Australian National Retailers Association boss Margy Osmond said election campaigns typically slowed consumer spending, but there were some exceptions.
Turning to the policy battle lines, Bank of America Merrill Lynch chief economist Saul Eslake said the government would refer to its record of steering through the financial crisis without a recession - "which is a significant achievement, even though it's receding into history.
"For the Coalition's part, I expect they will promise 'any surplus you can build, I can build quicker', and they'll reiterate their commitments to abolish the carbon tax and mining tax."
HSBC Australia chief economist Paul Bloxham said the election could influence the reappointment, or appointment, of the governor of the Reserve Bank.

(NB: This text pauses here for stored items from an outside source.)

-- ==== Sys2Proof/Tests/Slice0.lean ====
section
/-!
SUPPORT. Tests/Slice0.lean: ill-formed commands refused, the manual's worked examples step by step (each names its
section), and for each statement with hypotheses a state that meets them.
-/

namespace Sys2Proof.Machine.Tests

/-! ### Helpers -/

/-- The state that a command leaves. -/
def after (o : Host.Outcome State Fault Refusal) : State :=
  match o with
  | .next t => t
  | _ => State.reset

/-- From reset, the mailbox command of `code` started with the working copy `args`. -/
def begun (code : Byte) (args : Row) : State :=
  { State.reset with mb := { state := .busy, running := some code, work := args } }

/-- From reset, with the given supervisor. -/
def withSup (u : Supervisor) : State := { State.reset with sup := u }

/-- From reset, with a class table, a list of modifier keys and a configuration. -/
def typing (classes : Table KeyClass) (mods : List (Position × ModClass)) (cfg : OpConfig) : State :=
  { State.reset with cfg := cfg, tr := { classes := classes, modKeys := mods } }

/-- A full queue but for `free` records. -/
def queued (free : Nat) : List QRecord := List.replicate (32 - free) { token := 7, source := .host, position := none, mods := none }

/-- In the stretch of nHRST after a watchdog reset. -/
def stretched : State := withSup { phase := .stretch, reason := some .watchdog }

/-- Held in part 1 of a full reset with a reason. -/
def heldWith (r : ResetReason) : State := withSup { phase := .held, reason := some r, oscSeen := true }

/-- The engine runs for a level, with the cycle given. -/
def identifying (l : Level) (c : Option ChainCycle) : State :=
  { State.reset with id := { state := .run, level := some l, cycle := c } }

/-! ### Ill-formed commands -/

theorem test_wellFormed_registerWrite :
    (Instr.registerWrite 0x04#6 1).wellFormed = false ∧ (Instr.registerWrite 0x1F#6 1).wellFormed = false ∧
    (Instr.registerWrite 0x1F#6 2).wellFormed = true ∧ (Instr.registerWrite 0x08#6 1).wellFormed = true := by decide
theorem test_wellFormed_lowByteWrite :
    (Instr.lowByteWrite 0x27#6 1).wellFormed = false ∧ (Instr.lowByteWrite 0x26#6 1).wellFormed = true := by decide
theorem test_wellFormed_lowByteRead :
    (Instr.lowByteRead 0x21#6).wellFormed = false ∧ (Instr.lowByteRead 0x2A#6).wellFormed = true := by decide
theorem test_wellFormed_clock_cut :
    (Instr.setTime (some 2)).wellFormed = false ∧ (Instr.setTime (some 1)).wellFormed = true := by decide
theorem test_wellFormed_backupWrite_cut :
    (Instr.backupWrite (some 8)).wellFormed = false ∧ (Instr.backupWrite (some 7)).wellFormed = true := by decide
theorem test_wellFormed_clearResetRecord_cut :
    (Instr.clearResetRecord (some 5)).wellFormed = false ∧ (Instr.clearResetRecord (some 4)).wellFormed = true := by decide
theorem test_wellFormed_saveConfig_cut :
    (Instr.saveConfig (some 26)).wellFormed = false ∧ (Instr.saveConfig (some 25)).wellFormed = true := by decide
theorem test_wellFormed_fullResetSequence_cut :
    (Instr.fullResetSequence (some 71)).wellFormed = false ∧ (Instr.fullResetSequence (some 70)).wellFormed = true := by
  decide
theorem test_wellFormed_hostSideReset_cut :
    (Instr.hostSideReset (some 5)).wellFormed = false ∧ (Instr.hostSideReset (some 4)).wellFormed = true := by decide

/-! ### Worked examples of the manual -/

/-- Section 8.12: the leap day at midnight, and the same carry in year 25. -/
theorem test_leap_day :
    carrySecond { second := 59, minute := 59, hour := 23, day := 28, month := 2, year := 24, weekday := 3 } =
      { second := 0, minute := 0, hour := 0, day := 29, month := 2, year := 24, weekday := 4 } ∧
    carrySecond { second := 59, minute := 59, hour := 23, day := 28, month := 2, year := 25, weekday := 3 } =
      { second := 0, minute := 0, hour := 0, day := 1, month := 3, year := 25, weekday := 4 } := by decide

/-- Section 8.12: that tick latches DAY-CHANGE, ALARM and TICK, and the alarm stays armed. -/
theorem test_leap_day_tick :
    let s := { State.reset with
      cfg := { tickRate := 1 }
      tk := { cal := { second := 59, minute := 59, hour := 23, day := 28, month := 2, year := 24, weekday := 3 }
              sub := 63, alarm := { minute := some 0, second := some 0, armed := true } } }
    (after (exec .timebaseTick s)).lv.latches = 0x01C0 ∧ (after (exec .timebaseTick s)).tk.alarm.armed = true := by decide

set_option maxRecDepth 20000 in
/-- Section 9.10: the update with reason WATCHDOG after COLD leaves 6, 1, 1, 0, 0 and the checksum 0x19. -/
theorem test_reset_record_watchdog :
    let m := memWrites [] (recordWrites .watchdog (memWrites [] (recordWrites .cold [])))
    [58, 59, 60, 61, 62, 63].map (memByte m) = [6, 1, 1, 0, 0, 0x19] := by decide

Mr Stevens' term expires on September 17.
"Since it's so close to the election the current government is likely to be making that appointment," Mr Bloxham said.
Treasurer Wayne Swan on Wednesday night declined to be drawn into the issue. "I've got the highest regard for the governor of the Reserve Bank. He is held in high regard not just here in Australia but around the world. I will talk to him about his future and what he desires to do," he told ABC television.
"When it comes to such an important appointment, of course I'll take other matters into account. But I don't want to start speculation about the future of the governor of the Reserve Bank, that's got a long time to come."